What Happens to Chegg When We "Disrupt" the Textbook Industry?

It's still not clear what Apple will announce at its big "education event" on Thursday. But no matter the outcome, it seems clear that the world of textbooks is changing. How will this influence the textbook rental giant Chegg?

January 17, 2012

All eyes are on Cupertino this week -- well, New York this time actually -- for an announcement from Apple that will purportedly deal with digital textbooks. More on that from me later, as I'll be reporting from the event.

Speculation about what Apple will do aside, there's been some certitude that the world of textbooks and educational content will be digital -- if not now, then soon. And while that might bode well for the new app economy, while it might making sharing, collaboration, and distribution easier, it might spell the end of plenty of "brick and mortar" textbook stores.

But will it spell the end of Chegg, the online textbook rental giant?

A bit of trivia: Chegg was originally named Textbookflix.com, but changed its name to Chegg in 2007. The word is a combination of "chicken" and "egg" -- as in "what came first?"

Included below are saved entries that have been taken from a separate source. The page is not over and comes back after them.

/-- The 48-byte X coordinate of the ECDH product. -/
@[irreducible] def ecdh (d : Nat) (pub : Nat × Nat) : List Byte := be 48 (affine (jMul d (pub.1, pub.2, 1))).1

/-! ### ECDSA -/

/-- RFC 6979 with SHA-384: the first candidate in [1, n - 1], within `fuel` tries. -/
def rfcK : Nat → List Byte → List Byte → Nat
  | 0, _, _ => 1
  | n + 1, k, v =>
    let v := hmac k v
    let t := beNat v
    if 0 < t ∧ t < p384n then t
    else
      let k := hmac k (v ++ [0])
      rfcK n k (hmac k v)

def detK (d : Nat) (h : List Byte) : Nat :=
  let seed := be 48 d ++ be 48 (beNat h % p384n)
  let v := List.replicate 48 0x01
  let k := hmac (List.replicate 48 0) (v ++ [0] ++ seed)
  let v := hmac k v
  let k := hmac k (v ++ [1] ++ seed)
  rfcK 8 k (hmac k v)

/-- r ‖ s over the SHA-384 of the message, 96 bytes. -/
@[irreducible] def ecdsaSign (d : Nat) (msg : List Byte) : List Byte :=
  let h := sha384Bytes msg
  let k := detK d h
  let r := (affine (jMul k (p384gx, p384gy, 1))).1 % p384n
  let s := invMod p384n k * (beNat h + r * d) % p384n
  be 48 r ++ be 48 s

/-- The signature verifies under the public key. -/
@[irreducible] def ecdsaVerify (pub : List Byte) (msg sig : List Byte) : Bool :=
  let r := beNat (sig.take 48)
  let s := beNat (sig.drop 48)
  match pubPoint pub with
  | none => false
  | some q =>
    if r = 0 ∨ s = 0 ∨ p384n ≤ r ∨ p384n ≤ s ∨ sig.length ≠ 96 then false
    else
      let w := invMod p384n s
      let a := jAdd (jMul (beNat (sha384Bytes msg) * w % p384n) (p384gx, p384gy, 1)) (jMul (r * w % p384n) (q.1, q.2, 1))
      a.2.2 ≠ 0 && (affine a).1 % p384n = r

end Sys2Proof.Machine
end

What came first for Chegg was building a massive textbook rental distribution system (printed textbooks, I should add). While not a "chicken and egg" problem per se, the idea of building a company on renting printed textbooks does seem a little bit of a "dinosaur egg" sort of effort. You might hatch a huge beast, but will evolution outpace it?

Chegg claims to offer students a cheaper and more convenient way to acquire their textbooks by renting them online. Books are mailed to students for the duration of the semester (along with return shipping labels) for a savings (according to Chegg) of about 60% over the cost of buying a new book. But with the push for e-books and online resources, is there a future in printed textbook rentals? (And we need only look to the struggles that public libraries and Amazon are having in coming up with agreements over what e-book lending looks like to see that digital rentals may not be the easiest path forward, even if Chegg does make that switch.)

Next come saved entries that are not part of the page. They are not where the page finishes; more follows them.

-- ==== Sys2Proof/Machine/Egress.lean ====
section
/-! DEFINITION. Sealing of outbound messages (R286 to R288) and the room a queue has for them (R277, R289, R291, R388). -/
namespace Sys2Proof.Machine

def Ctx.qkey (x : Ctx) (q : Nat) : QKey := x.keys[q % 16]

def Ctx.setQkey (x : Ctx) (q : Nat) (k : QKey) : Ctx := { x with keys := x.keys.set (q % 16) k (Nat.mod_lt _ (by decide)) }

/-- R288: valid from installation until CTR would pass 2^48 - 1. -/
def QKey.valid (k : QKey) : Bool := k.key.isSome && decide (k.ctr < 2 ^ 48)

/-- The 16-byte envelope (R286). -/
def envelopeOf (q n : Nat) (k : QKey) : List Byte := le 4 n ++ [BitVec.ofNat 8 (q % 16), 0x01] ++ le 4 k.sid.toNat ++ le 6 k.ctr

/-- The 96-bit nonce: SID, queue, 0x00, CTR most significant byte first (R287). -/
def nonceOf (q : Nat) (k : QKey) : List Byte := le 4 k.sid.toNat ++ [BitVec.ofNat 8 (q % 16), 0x00] ++ (le 6 k.ctr).reverse

/-- Envelope, ciphertext and tag of a message (R286, R287). -/
def sealBytes (k : QKey) (q : Nat) (plain : List Byte) : List Byte :=
  let env := envelopeOf q plain.length k
  env ++ gcmSeal (le 32 (k.key.getD 0)) (nonceOf q k) env plain

/-- Seal the plaintext of one message: CTR increases by one (R288). -/
def sealMsg (x : Ctx) (o : OutMsg) (plain : List Byte) : OutMsg × Ctx :=
  let k := x.qkey o.queue
  ({ o with sealed := some (k.sid, k.ctr, sealBytes k o.queue plain) }, x.setQkey o.queue { k with ctr := k.ctr + 1 })

/-! ### Descriptors -/

/-- A descriptor as its 32 bytes spell it, little-endian (R7, R383): ADDR at 0, LEN at 8, CTL at 23. -/
def descOf (b : RawDesc) : Desc :=
  let ctl := numAt b 23 1
  { addr := numAt b 0 8, len := BitVec.ofNat 32 (numAt b 8 4), own := ctl % 2 = 1, last := ctl / 2 % 2 = 1, rsvd := decide (4 ≤ ctl) }

/-- R383, R384: LEN 0 or a reserved bit set. -/
def badDesc (d : Desc) : Bool := d.len = 0 || decide (2 ^ 24 ≤ d.len.toNat) || d.rsvd

/-- Lay `n` bytes into descriptors in order, leaving out BADDESC ones: each with the bytes it takes, and the rest; none where they do
not hold them (R388). -/
def fillDescs : List Desc → Nat → Option (List (Desc × Nat) × List Desc)
  | ds, 0 => some ([], ds)
  | [], _ + 1 => none
  | d :: ds, n => if badDesc d then (fillDescs ds n).map fun r => ((d, 0) :: r.1, r.2)
    else (fillDescs ds (n - min n d.len.toNat)).map fun r => ((d, min n d.len.toNat) :: r.1, r.2)

def Queue.en (q : Queue) : Bool := q.opt.getLsbD 0
def Queue.raw (q : Queue) : Bool := q.opt.getLsbD 3
def Queue.holdConfirmed (q : Queue) : Bool := q.opt.getLsbD 4

/-- DMA of a port runs: it is not stopped (R376, R402), and no thermal trip has stopped its clock (R488). -/
def portUp (s : State) (p : Nat) : Bool := !(s.func p).dis && (s.func p).busMaster && !(s.func p).d3hot && !s.gpio.thermtrip

/-- The queue of a context that carries messages now: enabled, its port's DMA running, its context not FAULTED, and for queues 9 to 15
its own EN set (R380, R386, R404). -/
def liveQueue (s : State) (x : Ctx) (q : Nat) : Option Queue :=
  match s.queue? (16 * x.num + q) with
  | some k => if k.en && portUp s x.cfg.port && x.stat ≠ .faulted && (q < 9 || (x.m.oqOf q).en) then some k else none
  | none => none

/-- Bytes in host memory of a message (R388). -/
def OutMsg.total (o : OutMsg) : Nat :=
  match o.sealed, o.src with
  | some b, _ => b.2.2.length
  | none, some (_, _, n) => (if o.plain.isEmpty then n else o.plain.length) + 32
  | none, none => o.plain.length + 32

/-- The descriptors left for a new message after those that wait on the queue. -/
def descsLeft (x : Ctx) (k : Queue) (q : Nat) : Option (List Desc) :=
  (x.outp.msgs.filter fun o => o.queue = q).foldl (fun ds o => match ds with
    | some l => (fillDescs l o.total).map fun r => r.2
    | none => none) (some k.fetched)

/-- Queue `q` can accept a message whose plaintext has `n` bytes (R277, R289, R291). -/
def canAccept (s : State) (x : Ctx) (q n : Nat) : Bool :=
  match liveQueue s x q with
  | none => false
  | some k => (x.qkey q).valid && match descsLeft x k q with
    | none => false
    | some l => (fillDescs l (n + 32)).isSome

/-- Queue 4 counts as set up (R277). -/
def queueSetUp (s : State) (x : Ctx) (q : Nat) : Bool :=
  match s.queue? (16 * x.num + q) with
  | some k => k.en && (x.qkey q).valid
  | none => false

/-- The hold-confirmed option keeps an output of epoch `n` until it is final (R347). -/
def heldBack (s : State) (x : Ctx) (q n : Nat) : Bool :=
  match s.queue? (16 * x.num + q) with
  | some k => k.holdConfirmed && x.cfg.rben && !x.isFinal n
  | none => false

/-- Seal a message with revision `rev` and queue it; messages with REV above 0 count in REEMIT (R353, R439). -/
def emitMsg (x : Ctx) (q rev : Nat) (plain : List Byte) : Ctx :=
  let r := sealMsg x { queue := q, plain := plain, rev := rev } plain
  let x := { r.2 with outp := r.2.outp.push r.1 }
  if 0 < rev then x.addMeter 15 1 else x

/-- Egress back-pressure on queue `q`: source 195 at the first output that waits, and again only after one has gone without waiting (R32, R291,
R323). -/
def pressure (s : State) (x : Ctx) (q : Nat) : State :=
  let s := touchQueue s (16 * x.num + q)
  if x.outp.pressed then s else raiseCtx (s.putCtx { x with outp := { x.outp with pressed := true } }) x 195

/-- The epoch of an audio block, that of its last sample (R347). -/
def blockEpoch (md : ModeT) (b : Nat) : Nat := epochOf md ((48 * b + 47) * md.vcSample)

end Sys2Proof.Machine
end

But the company does have a decent runway as it is extraordinarily well-funded (Crunchbase puts its total investment at $219 million). Over the last 18 months or so, it's used those reserves to acquire a number of Web startups: CourseRank, Cramster, Notehall, Student of Fortune, Zinch, and most recently 3D3R Software Studio. Those startups offer course recommendations, note-sharing, study guides, and tutoring services, among other things. When integrated into the Chegg system, these services do help feed the textbook rental part of the business; but it's clear too that Chegg is diversifying beyond its core.

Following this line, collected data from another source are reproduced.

/-! ### Demands (R478) -/

/-- The step that retired steps demand (R492). -/
def retiredDemand (p : Power) : Nat := if p.retired[1] then 2 else if p.retired[0] then 1 else 0

/-- The slowest step that anything demands of quadrant `q` (R478). -/
def demandOf (p : Power) (q : Fin 4) : Nat :=
  min 2 (max (max p.cap (if p.brake then 2 else 0)) (max (max p.thermDemand[q] p.powDemand[q]) (retiredDemand p)))

/-- The planned voltage of a step (R490). -/
def planned (p : Power) (step : Nat) : Nat := Config.baseVoltage step + 5 * p.g.toList.getD step 0

/-- The fastest step in use in any quadrant (R479). -/
def fastest (p : Power) : Nat := p.step.toList.foldl min 2

/-- The pins of the PMBus to the rail's regulator, SCL and SDA of group 1, have function 12 (R517). -/
def railPins (s : State) : Bool := (s.gpio.pin 4).func = 12 && (s.gpio.pin 5).func = 12

/-- The regulator is reached: in Frost the pins sleep (R517, R524). -/
def railBus (s : State) : Bool := !s.power.frost && railPins s

/-- The rail at the planned voltage of the fastest step in use, where the regulator is reached (R479, R490, R517). -/
def setRail (s : State) : State := if railBus s then { s with power := { s.power with rail := planned s.power (fastest s.power) } } else s

/-- Quadrant `q` runs at step `k` from now on; source 245 (R479). -/
def switchStep (s : State) (q : Fin 4) (k : Nat) : State :=
  notePower s (raiseAll (setRail { s with power := { s.power with step := s.power.step.set q k } }) 245 0xFFFF)

/-- A change of quadrant `q` to a faster step waits for the rail (R479). -/
def railPending (p : Power) (q : Fin 4) : Bool := !p.frost && decide (demandOf p q < p.step[q]) && p.railWait[q].isNone

/-- FREQUENCY_STEP_CHANGE: to a slower step at once; to a faster one when the rail has reached its target, unless a failed change still waits
for its retry (R478, R479). In Frost the dividers stand (R480). -/
def execFrequencyStepChange (q : Fin 4) (s : State) : Host.Outcome State Fault Refusal :=
  let k := demandOf s.power q
  if (!s.power.frost && decide (s.power.step[q] < k)) || (railPending s.power q && railBus s) then .next (switchStep s q k) else .next s

/-- The step that quadrant `q` takes at the exit from Frost (R494): a faster one needs the regulator, and a failed change waits for its retry (R479). -/
def exitStep (s : State) (q : Fin 4) : Nat :=
  let p := s.power
  if demandOf p q < p.step[q] && (!railPins s || p.railWait[q].isSome) then p.step[q] else demandOf p q

/-- The rail has not reached its target: a device record, a retry after 1 s (R479). -/
def railFail (s : State) (q : Fin 4) : State :=
  let s := deviceRec s 0xFFFF 0xFFFF []
  { s with power := { s.power with railWait := s.power.railWait.set q (some (s.audit.uptime + 1000000)) } }

/-- RAIL_TARGET_TIMEOUT: the rail has not reached the target of a faster step within 200 µs (R479). -/
def execRailTargetTimeout (q : Fin 4) (s : State) : Host.Outcome State Fault Refusal :=
  if railPending s.power q then .next (railFail s q) else .next s

/-- RAIL_RETRY: 1 s after the failure the change is tried again (R479). -/
def execRailRetry (q : Fin 4) (s : State) : Host.Outcome State Fault Refusal :=
  match s.power.railWait[q] with
  | some t => if t ≤ s.audit.uptime then .next { s with power := { s.power with railWait := s.power.railWait.set q none } } else .next s
  | none => .next s

/-! ### Power limit and brake (R484, R485) -/

/-- Card power P of R484 in 0.1 W: the mean of the last ten samples. -/
def meanPower (l : List Nat) : Nat := if l.isEmpty then 0 else l.sum / l.length

/-- The standing demand of R484 on each quadrant. -/
def powLevels (l : List Nat) : Vector Nat 4 :=
  Vector.ofFn fun q => (l.filterMap fun e => if e % 4 = q.val then some (e / 4) else none).foldl max 0

/-- The quadrant of highest power among those not at step 2. -/
def hottestQuad (p : Power) (quadPower : List Nat) : Option (Fin 4) :=
  (List.finRange 4).foldl (fun b q =>
    if 2 ≤ max p.step[q] (demandOf p q) then b
    else match b with
      | none => some q
      | some r => if quadPower.getD r.val 0 < quadPower.getD q.val 0 then some q else some r) none

/-- One pass of the loop of R484. -/
def powerLoop (s : State) (card : Nat) (quadPower : List Nat) : State :=
  let p := s.power
  let samples := (p.samples ++ [card]).drop (p.samples.length + 1 - 10)
  let mean := meanPower samples
  let p := { p with samples := samples, cardPower := mean }
  if p.limit * 10 < mean then
    match hottestQuad p quadPower with
    | none => { s with power := { p with lowMs := 0 } }
    | some q =>
      let age := p.powAge ++ [q.val + 4 * (max p.step[q] (demandOf p q) + 1)]
      let s' := { s with power := { p with lowMs := 0, powAge := age, powDemand := powLevels age } }
      if p.powAge.isEmpty then raiseAll s' 242 0xFFFF else s'
  else if mean * 100 ≤ p.limit * 10 * 95 then
    if p.lowMs + 1 < 100 then { s with power := { p with lowMs := p.lowMs + 1 } }
    else
      let age := match p.powAge with
        | [] => []
        | e :: _ => p.powAge.erase ((p.powAge.filter fun k => k % 4 = e % 4).foldl max e)
      { s with power := { p with lowMs := 0, powAge := age, powDemand := powLevels age } }
  else { s with power := { p with lowMs := 0 } }

/-- POWER_LIMIT_LOOP (R484). -/
def execPowerLimitLoop (cardDeciW : Nat) (quadPower : List Nat) (s : State) : Host.Outcome State Fault Refusal :=
  .next (powerLoop s cardDeciW quadPower)

/-- Function 11 pins that read low; they keep their function in Frost (R524). -/
def lowPins (s : State) : BitVec 48 := BitVec.ofNat 48 (numOfBits ((List.range 48).map fun n => (govPin s n).func = 11 && !(govPin s n).pad))

/-- One CLK_TICK edge of the brake input (R517). -/
def brakeTick (s : State) : Gpio := { s.gpio with low := lowPins s, lowTwice := lowPins s &&& s.gpio.low }

/-- The power brake is asserted while any function 11 pin reads low for two consecutive CLK_TICK edges (R485, R517). -/
def brakePin (s : State) : Bool := (List.finRange 48).any fun n => (govPin s n.val).func = 11 && s.gpio.lowTwice[n]

/-- POWER_BRAKE_ASSERT: step 2 is demanded of every quadrant; source 243 (R485). -/
def execPowerBrakeAssert (s : State) : Host.Outcome State Fault Refusal :=
  if s.power.brake || !brakePin s then .next s else .next (raiseAll { s with power := { s.power with brake := true } } 243 0xFFFF)

/-- POWER_BRAKE_DEASSERT (R485). -/
def execPowerBrakeDeassert (s : State) : Host.Outcome State Fault Refusal :=
  if s.power.brake && !brakePin s then .next { s with power := { s.power with brake := false } } else .next s

/-! ### Thermal limits (R486 to R488) -/

/-- A quadrant's junction temperature: the highest of its 16 cluster sensors (R486). -/
def junction (temps : List Int) (q : Nat) : Int := ((temps.drop (16 * q)).take 16).foldl max (-273)

/-- The thermal demand of quadrant `q` and its count of cool milliseconds after a sample (R487). -/
def thermStep (p : Power) (q : Fin 4) (tj th : Int) : Nat × Nat :=
  let d := p.thermDemand[q]
  if (p.throttle : Int) ≤ tj ∨ 95 ≤ th then (min 2 (max d p.step[q] + 1), 0)
  else if tj < (p.throttle : Int) - 5 ∧ th < 90 then
    if p.coolMs[q] + 1 < 100 then (d, p.coolMs[q] + 1) else (d - 1, 0)
  else (d, 0)

/-- THERMAL_SAMPLE each millisecond; a trip holds the alert (R486 to R488). -/
def execThermalSample (clusterTemps hbmTemps : List Int) (s : State) : Host.Outcome State Fault Refusal :=
  let p := s.power
  let r (q : Fin 4) : Nat × Nat := thermStep p q (junction clusterTemps q.val) (hbmTemps.getD q.val 0)
  let was := p.thermDemand.toList.any fun d => 0 < d
  let dem := Vector.ofFn fun q => (r q).1
  let is := dem.toList.any fun d => 0 < d
  let s := { s with power := { p with
    thermDemand := dem, coolMs := Vector.ofFn fun q => (r q).2, temps := clusterTemps, hbmTemps := hbmTemps
    alert := is || s.gpio.thermtrip } }
  .next (if is && !was then raiseAll s 240 0xFFFF else if was && !is then raiseAll s 241 0xFFFF else s)

/-- THERMAL_TRIP (R488): the device is HALTED, and THERMTRIP_N and the alert stay asserted; the device record follows at the next READY. -/
def execThermalTrip (s : State) : Host.Outcome State Fault Refusal :=
  let s := halted s
  .next { s with
    mgmt := { s.mgmt with tripped := true }
    power := { s.power with alert := true }
    gpio := { s.gpio with thermtrip := true } }

/-- PLL_LOCK_LOSS: a chip-level fault, from which Zarba restarts only after the PLL has locked again (R476). -/
def execPllLockLoss (s : State) : Host.Outcome State Fault Refusal := .next (chipFault { s with power := { s.power with pllLost := true } } .firmware)

/-- A PLL that has lost lock may lock again at any edge: when is a free value (R476). -/
def pllTick (s : State) : State :=
  if s.power.pllLost then
    let r := s.takeFree
    { r.2 with power := { r.2.power with pllLost := r.1 % 2 = 0 } }
  else s

/-! ### Roles that pins give up (R522) -/

/-- Position `pos` of a group has a role in the transfers of function `f` (R517). -/
def busRole (f pos : Nat) : Bool := (f = 1 && decide (pos < 3)) || (f = 2 && decide (pos < 2)) || f = 3 || f = 4 || f = 12

/-- Pin `n` ends a transfer of function `f`: the peripheral's error flag, GP_ABORT, source 247 (R520, R522). -/
def abandon (s : State) (n f : Nat) : State :=
  pinEvent { s with gpio := { s.gpio with abort := s.gpio.abort ||| 1#32 <<< (n / 4), perr := ((n / 4, f) :: s.gpio.perr).eraseDups } } n

/-- Pin `n` goes from function `f` to `k`. Where the peripheral had a transfer in progress, that is abandoned; a rail change in progress fails (R479, R522).
Whether any other transfer was in progress is a free value, since the commands show none; an M2 transfer that is cut off has changed no byte, and Zarba
repeats any other (R522). -/
def giveUp (s : State) (n f k : Nat) : State :=
  if f = k || !busRole f (n % 4) || (s.power.frost && !(n < 4 && (f = 1 || f = 2))) then s
  else
    let r := s.takeFree
    let qs := if f = 12 ∧ n / 4 = 1 ∧ railBus s then (List.finRange 4).filter fun q => railPending s.power q else []
    if qs.isEmpty && r.1 % 2 = 0 then r.2 else qs.foldl railFail (abandon r.2 n f)

/-! ### Frost (R481, R482) -/

/-- FROST_ENTRY, once every function is in D3hot and no context is RUNNING (R481). The contexts that still hold a lane leave it, so that the exit
reaches Idle (R480, R481). The Frost consumption that PWR reports until the next sample is a free value (R494); the pins sleep (R524). -/
def execFrostEntry (s : State) : Host.Outcome State Fault Refusal :=
  if s.power.frost || s.mgmt.devstate ≠ 2 || !(s.ports.all fun p => (s.func p).d3hot) || s.ctxs.any fun x => x.stat = .running then .next s
  else
    let r := s.takeFree
    let t := { leaveLanes r.2 with power := { r.2.power with frost := true, cardPower := r.1 % 2 ^ 16 }, gpio := keepLevels s }
    .next (padEvents s (notePower s t))

/-- The records held in Frost are appended, with one KIND 3 record for those beyond 256 (R482). -/
def flushHeld (s : State) : State :=
  let a := s.audit
  let s := a.held.foldl chainRec { s with audit := { a with held := [], heldMore := 0 } }
  if a.heldMore = 0 then s else appendRec s 0xFFFF 0 0xFF 0xFF 3 0xFFFF 0 (le 4 a.heldMore)

/-- The quadrants take their steps at the exit from Frost (R479, R494). -/
def exitSteps (s t : State) : State :=
  (List.finRange 4).foldl (fun t q => if t.power.step[q] = exitStep s q then t else switchStep t q (exitStep s q)) (setRail t)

Doing so means that Chegg aims to become a destination site or portal for a range of college students' needs related to their courses -- and not just the need for books at the beginning of every semester. It's not clear, however, that the Chegg brand is strong enough for that. Although students may be likely to shop around for their textbooks, looking beyond the campus bookstore for the best deal, that doesn't mean that they necessarily see Chegg as the place to shop. A more likely e-commerce destination may be Amazon, of course. A more likely place to look for notes on a class may be Google (to start the search at least). And a more likely place to turn for course recommendations may be friends (and Facebook).

But Chegg says that as it gathers data on students -- based in part by tying in to students' Facebook profiles -- it will be able to make better recommendations according to its "education graph." With Facebook profile data alone, Chegg will be able to ascertain where a student lives, where they attend school, and so on. With purchasing and rental data, Chegg could be able to offer suggestions on courses, books, and study aides.

But the wildcard here does remain the publishing industry and what will happen (Thursday at the Apple event and beyond) with digital textbooks. In one of my 2012 ed-tech predictions, I predicted that Chegg would acquire an e-book distributor or app -- something akin to Kno perhaps (the two companies actually share a founder in Osman Rashid). Of course, college students have been fairly lukewarm to digital textbooks, and it could be we're off-base predicting the death of the printed textbook.

But as the textbook industry changes and as Amazon becomes an important e-commerce site and mobile hardware supplier, the future of Chegg will be interesting to watch.